Gender seorang laki-laki terhadap pelecehan seksual masih didiskriminasi karena laki-laki dianggap lebih rentan melakukan tindakan pelecehan seksual kepada perempuan dibandingkan perempuan melakukan pelecehan seksual kepada laki-laki. Ketika adanya sebuah kasus bahwa laki-laki menjadi korban sebuah tindakan pelecehan seksual maka penegak hukum menggunakan Pasal 289 KUHP hingga Pasal 296 KUHP atas perbuatan cabul.

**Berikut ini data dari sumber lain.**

-- ==== Sys2Proof/Machine/Refs.lean ====
section
/-!
DEFINITION. References: candidates, selection, the loop, holdover, house timelines and frame-pulse outputs (R35 to R84).
-/
namespace Sys2Proof.Machine

/-! State codes of `REFS_STATUS`: 0 FREERUN, 1 ACQUIRING, 2 LOCKED, 3 PULLING, 4 HOLDOVER. -/

def Block.loopState (b : Block) : Nat := b.fld F.REFS_STATUS_STATE 0
def Block.cand (b : Block) (n : Nat) : Cand := b.refs.cands.look n
def Block.updCand (b : Block) (n : Nat) (f : Cand → Cand) : Block :=
  { b with refs := { b.refs with cands := b.refs.cands.upd n f } }
def Block.candValid (b : Block) (n : Nat) : Bool := b.bitAt F.REFS_STATUS_VALID 0 n
def Block.candQualified (b : Block) (n : Nat) : Bool := b.bitAt F.REFS_STATUS_QUALIFIED 0 n
def Block.candKind (b : Block) (n : Nat) : Nat := b.fld F.REF_CFG_KIND n
def Block.selected (b : Block) : Option Nat :=
  if b.on F.REFS_STATUS_SEL_VALID 0 then some (b.fld F.REFS_STATUS_SEL 0) else none

/-- A candidate carries a quality level (R35). -/
def Block.candQuality (b : Block) (n : Nat) : Bool := b.candKind n == 4 || b.candKind n == 5

/-! ### Validity (R39 to R42) -/

/-- Candidate `n` turns invalid (R40); the loss of the selected one is kept for the next evaluation (R44). -/
def Block.candInvalid (b : Block) (n : Nat) : Block :=
  if b.candValid n then
    let b := ((b.clrBit F.REFS_STATUS_VALID 0 n).clrBit F.REFS_STATUS_QUALIFIED 0 n).setBit F.REFS_HIST_CAND_LOST 0 n
    b.ite (b.selected == some n) fun b => { b with refs := { b.refs with lostSel := true } }
  else b

/-- CANDIDATE_LOST: a loss condition of candidate `n` is met (R39, R40). -/
def candidateLost (n : Nat) (b : Block) : Block := b.candInvalid n

/-- Candidate `n` becomes qualified (R41). -/
def Block.candQualify (b : Block) (n : Nat) : Block :=
  (b.setBit F.REFS_STATUS_QUALIFIED 0 n).setBit F.REFS_HIST_CAND_QUAL 0 n

/-- The fabric port's quality field for a kind 5 candidate (R37, R368). -/
def Block.candPort (b : Block) (n : Nat) : FabPort := b.fabPorts.look (b.fld F.REF_CFG_IDX n)

/-- The quality that a candidate shows: clockClass as given for PTP, the port's quality field for fabric time (R35, R37). -/
def Block.candClass (b : Block) (n cls : Nat) : Nat := if b.candKind n = 5 then (b.candPort n).quality else cls

/-- Candidate `n` may not be valid: its slot does not take its kind (R35); no Ethernet ports for kind 4, an unused fabric port for kind 5 (R38);
a quality outside its limits, a serial input that is not locked for kind 6, or a frequency outside `FREQ_TOL` (R39). -/
def Block.candBarred (b : Block) (n cls acc : Nat) (freq : Int) : Bool :=
  let k := b.candKind n
  !(if n ≤ 3 then k == 1 || k == 2 || k == 3 else k == 4 || k == 5 || k == 6)
    || (k == 4 && b.ethMedia == 0) || (k == 5 && decide (b.fld F.FAB_CFG_N 0 ≤ b.fld F.REF_CFG_IDX n + 1))
    || (b.candQuality n && decide (b.fld F.REF_QUAL_QL_MAX_CLASS n < b.candClass n cls))
    || (k == 4 && decide (b.fld F.REF_QUAL_ACC_MAX n < acc))
    || (k == 6 && b.fld F.SDI_RX_STATUS_STATE (b.fld F.REF_CFG_IDX n) != 2)
    || decide (b.fld F.REF_CFG_FREQ_TOL n * 2 ^ 48 < freq.natAbs * 1000000)
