/-- LANE_CONDITION: lane `l` detects LOS (0), LOL (1) or SNR_LOW (2) (R155, R156, R158, R159). -/
def laneCondition (l kind : Nat) (b : Block) : Block :=
  let sees := match laneClass l with
    | .mediaTx => kind == 1
    | _ => kind == 0 || kind == 1 || (kind == 2 && b.on F.LANE_STATUS_PAM4 l)
  if !sees then b
  else
    let b := match kind with
      | 0 => (b.set F.LANE_HIST_LOS l).clr F.LANE_STATUS_SIG_DET l
      | 1 => b.set F.LANE_HIST_LOL l
      | _ => b.set F.LANE_HIST_SNR_LOW l
    let b := b.ite (kind != 2) fun b => b.clr F.LANE_STATUS_CDR_LOCK l
    match laneClass l with
    | .mediaRx =>
      let b := b.updLane l fun s => { s with losses := s.losses + 1 }
      let b := b.ite (b.fld F.LANE_CTRL_RATE l == 15) fun b => (b.eyeAbort l).setRateNow l 8
      let b := b.ite (b.laneState l == 6) fun b => b.setLane l 3
      b.rxLaneLost l
    | .mediaTx => b.ite (b.laneState l == 6) fun b => b.setLane l 3
    | .pcie => b
    | _ =>
      if (b.laneState l = 6 ∨ b.laneState l = 10) ∧ b.fld F.LANE_CTRL_POWER l = 0 then
        -- without AUTO_RETRAIN, or in loopback, the lane leaves service at the loss (R308)
        if b.on F.LANE_CTRL_AUTO_RETRAIN l && !b.laneHeld l then b.retrain l true else b.ite (kind != 2) fun b => b.setLane l 3
      else b

/-- A fabric lane that a port in SINGLE uses alone. -/
def Block.laneSingle (b : Block) (l : Nat) : Bool := laneClass l == .fabric && l % 4 == 0 && (b.bring.look ((l - 256) / 4)).state == 6

/-- The lane returns to service. -/
def Block.laneServe (b : Block) (l : Nat) : Block :=
  ((b.setLane l (if b.laneSingle l then 10 else 6)).set F.LANE_STATUS_CDR_LOCK l).set F.LANE_STATUS_SIG_DET l

/-- A lasting fault of lane `l` (R156). -/
def Block.laneFail (b : Block) (l : Nat) : Block :=
  let b := ((b.set F.LANE_HIST_RETRAIN_FAIL l).set F.LANE_HIST_LASTING_SET l).set F.LANE_STATUS_LASTING l
  let b := b.updLane l fun s => { s with retrying := true }
  ((b.bump F.LANE_FAULT_CNT_LASTING_CNT l 1).setLane l 8).fault 0x04 0x01 l true false

/-- RETRAIN_END: the retrain of lane `l` completes within `TRAIN_TMO`, or does not (R156); in loopback neither is a fault (R159). -/
def retrainEnd (l : Nat) (ok : Bool) (b : Block) : Block :=
  if b.laneState l = 7 then
    let f := (b.lane l).faulted && !b.laneHeld l
    let b := b.updLane l fun s => { s with faulted := false }
    if ok then
      let b := ((b.laneServe l).set F.LANE_HIST_RETRAIN_OK l).updLane l fun s => { s with trained := true }
      b.ite f fun b => (b.bump F.LANE_FAULT_CNT_TRANSIENT l 1).fault 0x04 0x01 l false false
    else if b.laneHeld l then (b.set F.LANE_HIST_RETRAIN_FAIL l).setLane l 3
    else b.laneFail l
  else b

/-- LASTING_RETRY: the retry after a lasting fault succeeds, or does not (R157); `LASTING` stays until the host clears it. -/
def lastingRetry (l : Nat) (ok : Bool) (b : Block) : Block :=
  if b.laneState l = 8 ∧ (b.lane l).retrying ∧ ok then (b.laneServe l).updLane l fun s => { s with retrying := false } else b

/-- Clearing `LASTING_SET` clears `LASTING`. -/
def Block.lastingCleared (b : Block) (l : Nat) : Block :=
  if b.on F.LANE_HIST_LASTING_SET l then b else b.clr F.LANE_STATUS_LASTING l

/-! ### Bring-up (R141, R145, R146) -/

def Block.port (b : Block) (q : Nat) : Bring := b.bring.look q
def Block.updPort (b : Block) (q : Nat) (f : Bring → Bring) : Block := { b with bring := b.bring.upd q f }
def portLanes (q : Nat) : List Nat := [256 + 4 * q, 257 + 4 * q, 258 + 4 * q, 259 + 4 * q]
/-- The fabric port of a fabric lane. -/
def lanePort (l : Nat) : Nat := (l - 256) / 4

/-- The port carries media: in service with all four lanes (R148). -/
def Block.portUp (b : Block) (q : Nat) : Bool := (b.port q).state == 5 && (portLanes q).all fun l => b.laneState l == 6

/-- The port passes control messages: in service, or in SINGLE on lane 0 (R146, R148). -/
def Block.portLinked (b : Block) (q : Nat) : Bool :=
  b.portUp q || ((b.port q).state == 6 && b.laneState (256 + 4 * q) == 10)

/-- The port is in service, a lane that retrains included (R308). -/
def Block.portServes (b : Block) (q : Nat) : Bool :=
  ((b.port q).state == 5 && (portLanes q).all fun l => b.laneState l == 6 || b.laneState l == 7)
    || ((b.port q).state == 6 && (b.laneState (256 + 4 * q) == 10 || b.laneState (256 + 4 * q) == 7))

/-- The down-spread of a port's lanes, 0 when none is in use (R143). -/
def Block.setSsc (b : Block) (q d : Nat) : Block := b.each (portLanes q) fun b l => b.setFld F.LANE_CTRL_SSC l d
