/-- A frame of flow `i` starts: a video flow's source is judged (R211, R252), and a starting flow runs (R253). -/
def Block.flowFrameStart (b : Block) (i : Nat) : Block :=
  let st := b.fld F.IPM_TX_STATUS_STATE i
  let bare := decide (b.fld F.IPM_TX_CFG_KIND i ≤ 2) && !b.outHasSource (128 + i)
  let b := b.ite (bare && st != 3) fun b => b.set F.IPM_TX_HIST_NOSRC_ENTERED i
  let b := b.updFlowTx i fun f => { f with bare := bare }
  b.setFld F.IPM_TX_STATUS_STATE i (if bare then 3 else 2)

/-- When packet `j` of flow `i` is to leave, of `units` packets that its frame, field or stream has (R250): from the frame or field start plus `TRO` under
the sender type of ST 2110-21, a narrow gapped sender over the active part of the period and the others over all of it (PRESUMED, log 196); kinds 1 and 5 evenly over
the frame or field, kind 2 at the time its first byte falls, an audio packet when its last sample is there. -/
def Block.pktTime (b : Block) (i n j units : Nat) : Nat :=
  let c := b.flowFmt i
  let den := rateDen (fmtRate c) * secUnit; let num := rateNum (fmtRate c)
  let start := b.frameStart (fmtTl c) n
  match b.fld F.IPM_TX_CFG_KIND i with
  | 0 =>
    let field := if fmtInterlaced c && !fmtHalf (b.fld F.TL_CFG_RATE (fmtTl c)) c then j / (fmtPackets c / 2) else 0
    let k := if fmtInterlaced c then j % (fmtPackets c / 2) else j
    let at_ := start + field * den / (2 * num) + b.fld F.IPM_TX_TRO_TRO i * nsUnit
    if b.fld F.IPM_TX_CFG_SENDER i = 0 then at_ + k * den * fmtWireActive c / (num * fmtPackets c * fmtWireLines c) else at_ + k * den / (num * fmtPackets c)
  | 2 => 1376 * j * den / (fmtStreamBytes c * num)
  | 3 => (n + 1) * (if b.on F.IPM_TX_CFG_PTIME i then 6 else 48) * secUnit / 48000
  | 4 => (n + 1) * 48 * secUnit / 48000
  | _ => start + j * den / (num * max 1 units)

/-- Packet `j` of flow `i` leaves with a body, numbered, on the legs that this device sends (R244, R251). -/
def Block.pktOut (b : Block) (i n j units late : Nat) (last : Bool) (y : PktBody) : Block :=
  let due := b.pktTime i n j units
  let (seq, ts, b) := b.flowNumbers i n j
  let marker := last && decide (b.fld F.IPM_TX_CFG_KIND i ≠ 3) && decide (b.fld F.IPM_TX_CFG_KIND i ≠ 4)
  let b := b.ite (b.legOn i false) fun b => b.sendLeg i false seq ts late due marker y
  b.ite (b.legOn i true) fun b => b.sendLeg i true seq ts late due marker y

/-- A transmit stamp of port `e`; a full queue drops it (R115). -/
def Block.stampTx (b : Block) (e t q : Nat) : Block :=
  if 16 ≤ (b.port_e e).stamps.length then b.ethCount e 14 1
  else b.updEth e fun s => { s with stamps := s.stamps ++ [⟨q % 65536, t % 16, b.time.now⟩] }
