/-- STALL_LATCH: frame `n` of the stall's timeline starts (R262, R263, R268, R269). -/
def stallLatch (j n : Nat) (b : Block) : Block :=
  let b := b.ite (b.stall j).fallBack fun b => ((b.set F.STALL_HIST_LL_FELL_BACK j).clr F.STALL_STATUS_LL_ACTIVE j).updStall j fun s => { s with fallBack := false }
  if b.stallState j = 0 ∨ n % b.stallDiv j ≠ 0 then b
  else if (b.stall j).closing then b.stallClear j (b.fld F.STALL_CTRL_EN j)
  else if b.on F.STALL_STATUS_LL_ACTIVE j then b
  else
    let s := b.stall j
    let took := s.waiting.isSome
    let rep := !took && s.held.isSome
    let b := b.updStall j fun s => { s with prev := s.held, took := took, tookDrop := s.dropped, dropped := false, awaiting := none }
    let b := b.ite took fun b => b.stallTake j
    let b := b.ite (b.stallState j == 3 && !took) fun b => b.updStall j fun s => { s with losLatches := s.losLatches + 1 }
    let b := b.stallShow j
    if b.follows (b.fld F.STALL_CTRL_TL j) n then b.updStall j fun t => { t with prov := some (rep, s.dropped) }
    else b.ite rep fun b => b.bump F.STALL_REPEAT_CNT_COUNT j 1

/-! ### Configuration (R268, R272, R298) -/

/-- A write changes something of the stall that is held while it is not OFF (R298). -/
def Block.stallBusy (b : Block) (j : Nat) : Bool := b.on F.STALL_CTRL_EN j || b.stallState j != 0

/-- The source of stall `j` may be line-locked to timeline `k` (R272). -/
def Block.lineLockOk (b : Block) (j k : Nat) : Bool :=
  let c := b.sourceFormat j
  fmtOk c && fmtTl c == k && fmtFits (b.fld F.TL_CFG_RATE k) c

/-- The effect of `EN` on stall `j` (R268). -/
def Block.stallEnChanged (b : Block) (j : Nat) (was : Bool) : Block :=
  let en := b.on F.STALL_CTRL_EN j
  if en && !was then if b.stallState j = 0 then b.stallClear j 1 else b
  else if was && !en && b.stallState j != 0 then b.updStall j fun s => { s with closing := true }
  else b

/-- A write of `STALL_CTRL[j]` (R298). -/
def Block.stallCtrlWrite (b : Block) (j v : Nat) : Block :=
  let was := b.on F.STALL_CTRL_EN j
  if (b.stallBusy j ∧ ¬b.unchanged (W.STALL_CTRL.drop 1) j v)
      ∨ (¬b.stallBusy j ∧ F.STALL_CTRL_MODE.of v = 1 ∧ ¬b.lineLockOk j (F.STALL_CTRL_TL.of v)) then
    b.reject 9 F.STALL_HIST_CFG_REJECTED j
  else (b.storeWord W.STALL_CTRL j v).stallEnChanged j was

/-- STALL_ENABLE_WRITE: `STALL_CTRL[j]` is written (R268, R298). -/
def stallEnableWrite (j v : Nat) (b : Block) : Block := b.stallCtrlWrite j v

/-- A write of `STALL_BASE[j]` or `STALL_ORIGIN_OFS[j]` (R298). -/
def Block.stallHeldWrite (b : Block) (fs : List Field) (j v : Nat) : Block :=
  if b.stallBusy j ∧ ¬b.unchanged fs j v then b.reject 9 F.STALL_HIST_CFG_REJECTED j else b.storeWord fs j v

/-- The write that enables a mirror stall, by the fabric (R9), or turns it off. -/
def Block.mirrorEnable (b : Block) (m tl cls : Nat) (on : Bool) : Block :=
  let j := 256 + m
  let was := b.on F.STALL_CTRL_EN j
  let b := b.ite (on && !was) fun b => (b.setFld F.STALL_CTRL_TL j tl).setFld F.STALL_CTRL_CLASS j cls
  (b.setTo F.STALL_CTRL_EN j on).stallEnChanged j was

/-- STALL_FSEQ_LO_READ: a management core reads the count of the latched frame (R300). -/
def stallFseqLoRead (j : Nat) (b : Block) : Block :=
  let (q, g) := match (b.stall j).shown with
    | some h => (h.rcd.fseq, h.rcd.sig)
    | none => (0, 0)
  let b := (b.setFld F.STALL_FSEQ_HI_FSEQ j (q / 2 ^ 32)).setFld F.STALL_SIG_LO_SIG j g
  (b.setFld F.STALL_SIG_HI_SIG j (g / 2 ^ 32)).emit (.read (q % 2 ^ 32))

/-! ### Commands (R298) -/

/-- Where a stall of base `base` and class `cls` would lie: within the region, clear of the other enabled stalls (R297). -/
def Block.stallFits (b : Block) (j base cls : Nat) : Bool :=
  let lo := base * 256
  let hi := lo + 3 * slotKib cls
  decide (hi ≤ b.regionSize 0 * 1048576) && (List.range 320).all fun k =>
    k == j || !b.stallBusy k ||
      (let olo := b.fld F.STALL_BASE_BASE k * 256
       let ohi := olo + 3 * slotKib (b.fld F.STALL_CTRL_CLASS k)
       decide (hi ≤ olo) || decide (ohi ≤ lo))

/-- A kind 1 source's codestream unit fits the class (R297). -/
def Block.codedFits (b : Block) (j cls : Nat) : Bool :=
  if 128 ≤ j ∧ j < 256 ∧ b.fld F.IPM_RX_CFG_KIND (j - 128) = 1 then
    let f := b.rxf (j - 128)
    decide (f.rate * 1000 * rateDen (fmtRate f.format) ≤ slotPic cls * 8 * rateNum (fmtRate f.format))
  else true

/-- STALL_SET, 0x0330 (R297, R298). -/
def stallSet (ch : Nat) (p : List Byte) (b : Block) : Block :=
  let j := le p 0 2; let fl := le p 2 1
  let v := bit (bitOf fl 0) + bit (bitOf fl 1) * 2 + bit (bitOf fl 2) * 4 + bit (bitOf fl 3) * 8 + bit (bitOf fl 4) * 16 + bit (bitOf fl 5) * 32
    + le p 3 1 * 64 + le p 5 1 * 512 + le p 4 1 * 2048 + le p 6 1 * 65536
  b.command ch 0x0330 true (p.length == 16)
    [(!(decide (j ≤ 319) && decide (fl ≤ 63) && decide (le p 3 1 ≤ 4) && decide (le p 4 1 ≤ 4) && decide (le p 5 1 ≤ 2) && decide (1 ≤ le p 6 1)
        && zeros p 7 1 && decide (le p 8 4 < 2 ^ 18) && b.stallFits j (le p 8 4) (le p 4 1) && b.codedFits j (le p 4 1)), St.BAD_ARG),
     (decide (j < 256) && !b.sourceHas j, St.UNIT_ABSENT), (b.selftest 9, St.BUSY_SELFTEST)]
    [(b.stallBusy j && !(b.unchanged (W.STALL_CTRL.drop 1) j v && b.unchanged W.STALL_BASE j (le p 8 4) && b.unchanged W.STALL_ORIGIN_OFS j (le p 12 4)), St.NOT_READY),
     (bitOf fl 1 && !b.lineLockOk j (bit (bitOf fl 2)), St.NOT_READY)]
    fun b =>
      let b := (b.setFld F.STALL_BASE_BASE j (le p 8 4)).setFld F.STALL_ORIGIN_OFS_ORIGIN_OFS j (le p 12 4)
      let b := b.stallCtrlWrite j v
      -- writing STALL_SET again returns a stall that fell back to line-locked mode (R274)
      let b := b.ite (b.stallState j != 0 && b.on F.STALL_CTRL_EN j && b.on F.STALL_CTRL_MODE j) fun b =>
        (b.set F.STALL_STATUS_LL_ACTIVE j).updStall j fun s => { s with badPhase := 0, fallBack := false }
      b.ok ch []

/-- WATCH_SET, 0x0331 (R294). -/
def watchSet (ch : Nat) (p : List Byte) (b : Block) : Block :=
  let j := le p 0 2; let r := le p 2 1; let i := 4 * j + r
  b.command ch 0x0331 true (p.length == 16)
    [(!(decide (j ≤ 255) && decide (r ≤ 3) && decide (le p 3 1 ≤ 1) && decide (le p 4 2 ≤ 3839) && decide (le p 6 2 ≤ 2159) && decide (1 ≤ le p 8 2)
        && decide (le p 8 2 ≤ 3840) && decide (1 ≤ le p 10 2) && decide (le p 10 2 ≤ 2160) && decide (1 ≤ le p 12 2) && zeros p 14 2), St.BAD_ARG),
     (!b.sourceHas j, St.UNIT_ABSENT), (b.selftest 9, St.BUSY_SELFTEST)] []
    fun b =>
      let b := b.watchWrite i 1 (le p 4 2 + le p 6 2 * 65536)
      let b := b.watchWrite i 2 (le p 8 2 + le p 10 2 * 65536)
      (b.watchWrite i 0 (le p 3 1 + le p 12 2 * 65536)).ok ch []

def Block.chk (b : Block) (c : Nat) : FreshSt := b.checks.look c
def Block.updChk (b : Block) (c : Nat) (f : FreshSt → FreshSt) : Block := { b with checks := b.checks.upd c f }

/-- `EN` of checkpoint `c` went from 0 to 1: not stale, every run at 0 (R288, R291). -/
def Block.freshStart (b : Block) (c : Nat) : Block :=
  ((((b.clr F.FRESH_STATUS_STALE c).clr F.FRESH_STATUS_REASON c).clr F.FRESH_STATUS_FAIL_RUN c).clr F.FRESH_STATUS_PASS_RUN c).updChk c fun _ => default

/-- FRESH_CFG_WRITE: `FRESH_CFG`, `FRESH_LIMIT` or `FRESH_LIVE` (which 0, 1, 2) of checkpoint `c` is written (R291). -/
def freshCfgWrite (c which v : Nat) (b : Block) : Block :=
  match which with
  | 0 =>
    let was := b.on F.FRESH_CFG_EN c
    let b := b.storeWord W.FRESH_CFG c v
    b.ite (!was && b.on F.FRESH_CFG_EN c) fun b => b.freshStart c
  | 1 => b.storeWord W.FRESH_LIMIT c v
  | _ => b.storeWord W.FRESH_LIVE c v

/-- Checkpoint `c` judges a unit that is present. -/
def Block.checkHas (b : Block) (c : Nat) : Bool := if c < 256 then b.outputHas c else decide ((c - 256) / 16 < b.heads)

/-- FRESH_SET, 0x0332 (R291). -/
def freshSet (ch : Nat) (p : List Byte) (b : Block) : Block :=
  let c := le p 0 2; let fl := le p 2 1
  b.command ch 0x0332 true (p.length == 12)
    [(!(decide (c ≤ 767) && decide (fl ≤ 31) && decide (le p 3 1 ≤ 15) && decide (1000 ≤ le p 4 4) && decide (le p 4 4 ≤ 60000000) && decide (1 ≤ le p 8 1)
        && decide (le p 8 1 ≤ 15) && decide (1 ≤ le p 9 1) && decide (le p 10 1 ≤ 50) && decide (1 ≤ le p 11 1)), St.BAD_ARG),
     (!b.checkHas c, St.UNIT_ABSENT), (b.selftest 9, St.BUSY_SELFTEST)] []
    fun b =>
      let b := freshCfgWrite c 1 (le p 4 4) b
      let b := freshCfgWrite c 2 (le p 11 1) b
      (freshCfgWrite c 0 (fl + le p 3 1 * 32 + le p 8 1 * 2 ^ 9 + le p 9 1 * 2 ^ 13 + le p 10 1 * 2 ^ 21) b).ok ch []

/-- FRESH_GET_STATUS, 0x0333. -/
def freshGetStatus (ch : Nat) (p : List Byte) (b : Block) : Block :=
  let c := le p 0 2
  b.command ch 0x0333 true (p.length == 4)
    [(!(decide (c ≤ 767) && decide (le p 2 1 ≤ 1) && zeros p 3 1), St.BAD_ARG), (!b.checkHas c, St.UNIT_ABSENT)] []
    fun b =>
      let d := b.word4 W.FRESH_STATUS c ++ b.word4 W.FRESH_AGE c ++ b.word4 W.FRESH_ENTER_CNT c ++ b.word4 W.FRESH_EDGE_FRAME c
      let b := b.clr F.FRESH_ENTER_CNT_COUNT c
      (b.ite (le p 2 1 == 1) fun b => (b.clrBit F.FRESH_HIST_ENTER_ENTER (c / 32) (c % 32)).clrBit F.FRESH_HIST_EXIT_EXIT (c / 32) (c % 32)).ok ch d

/-- STALL_GET_STATUS, 0x0334. -/
def stallGetStatus (ch : Nat) (p : List Byte) (b : Block) : Block :=
  let j := le p 0 2
  b.command ch 0x0334 true (p.length == 4)
    [(!(decide (j ≤ 319) && decide (le p 2 1 ≤ 1) && zeros p 3 1), St.BAD_ARG), (decide (j < 256) && !b.sourceHas j, St.UNIT_ABSENT)] []
    fun b =>
      let cnts := [F.STALL_REPEAT_CNT_COUNT, F.STALL_DROP_CNT_COUNT, F.STALL_INCOMPLETE_CNT_COUNT, F.STALL_STAMP_ERR_CNT_COUNT]
      let d := b.word4 W.STALL_STATUS j ++ b.word4 W.STALL_HIST j ++ (cnts.map fun f => leBytes 4 (b.fld f j)).flatten
        ++ (match (b.stall j).shown with
            | some h => recBytes h.rcd
            | none => zeroBytes 64)
      let b := b.takeCounts cnts j
      (b.ite (le p 2 1 == 1) fun b => b.clearHist W.STALL_HIST j histAll).ok ch d

/-- A region holds memory of an enabled unit (R295). -/
def Block.regionUsed (b : Block) (r : Nat) : Bool :=
  match r with
  | 0 => (List.range 320).any fun j => b.stallBusy j
  | 1 => (List.range 32).any fun h => b.on F.HEAD_CFG_EN h || b.fld F.HEAD_STATUS_STATE h != 0
  | 2 => b.on F.INC_CFG_EN 0
  | 3 => (List.range 32).any fun s => b.on F.STILL_CFG_EN s
  | _ => b.on F.WIT_CFG_EN 0

/-- YARD_CARVE, 0x0335 (R295, R422). -/
def yardCarve (ch : Nat) (p : List Byte) (b : Block) : Block :=
  let new := [le p 0 1, le p 1 1, le p 2 1, le p 3 1, le p 4 1]
  let old := b.regions
  b.command ch 0x0335 true (p.length == 8)
    [(!((le p 2 1 == 0 || le p 2 1 == 10) && decide (le p 4 1 ≤ 1) && zeros p 5 3 && decide (new.sum ≤ b.yardGiB)
        && (b.isF || (le p 2 1 == 0 && le p 4 1 == 0)) && decide (64 * b.heads ≤ le p 1 1 * 1024)), St.BAD_ARG),
     (b.selftest 9, St.BUSY_SELFTEST)]
    [((List.range 5).any fun r => b.regionUsed r && !((old.take r).sum == (new.take r).sum && decide (old[r]? = new[r]?)), St.NOT_READY)]
    fun b => { b with carve := some new }.ok ch []

end Sys2Proof.Machine
end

Pasal ini dinilai memiliki tingkat responsif yang netral terhadap gender.
Seseorang yang sudah menjadi korban tindakan pelecehan seksual tentu sebaiknya harus didampingi dan mendapatkan sebuah konseling agar dapat mengatasi emosional yang ada pada diri korban dan memperkecil sebuah peluang korban menjadi pelaku tindakan pelecehan seksual di kemudian hari. Lalu seorang pelaku tindakan pelecehan seksual harus ditangani secara hukum pasal-pasal apa saja  yang sudah ia langgar dan menerima seluruh sanksi akibat perbuatannya.Â
Namun dukungan masyarakat sekitar juga diperlukan untuk korban tindakan pelecehan seksual. Masyarakat tidak memberikan sebuah julukan kepada korban ataupun pelaku tindakan pelecehan seksual agar tindakan tersebut bagi pelaku yang sudah selesai menjalani hukumannya berhenti sampai disitu dan bagi korban memberikan rasa percaya diri lagi untuk bisa melakukan interaksi dengan sekitarnya.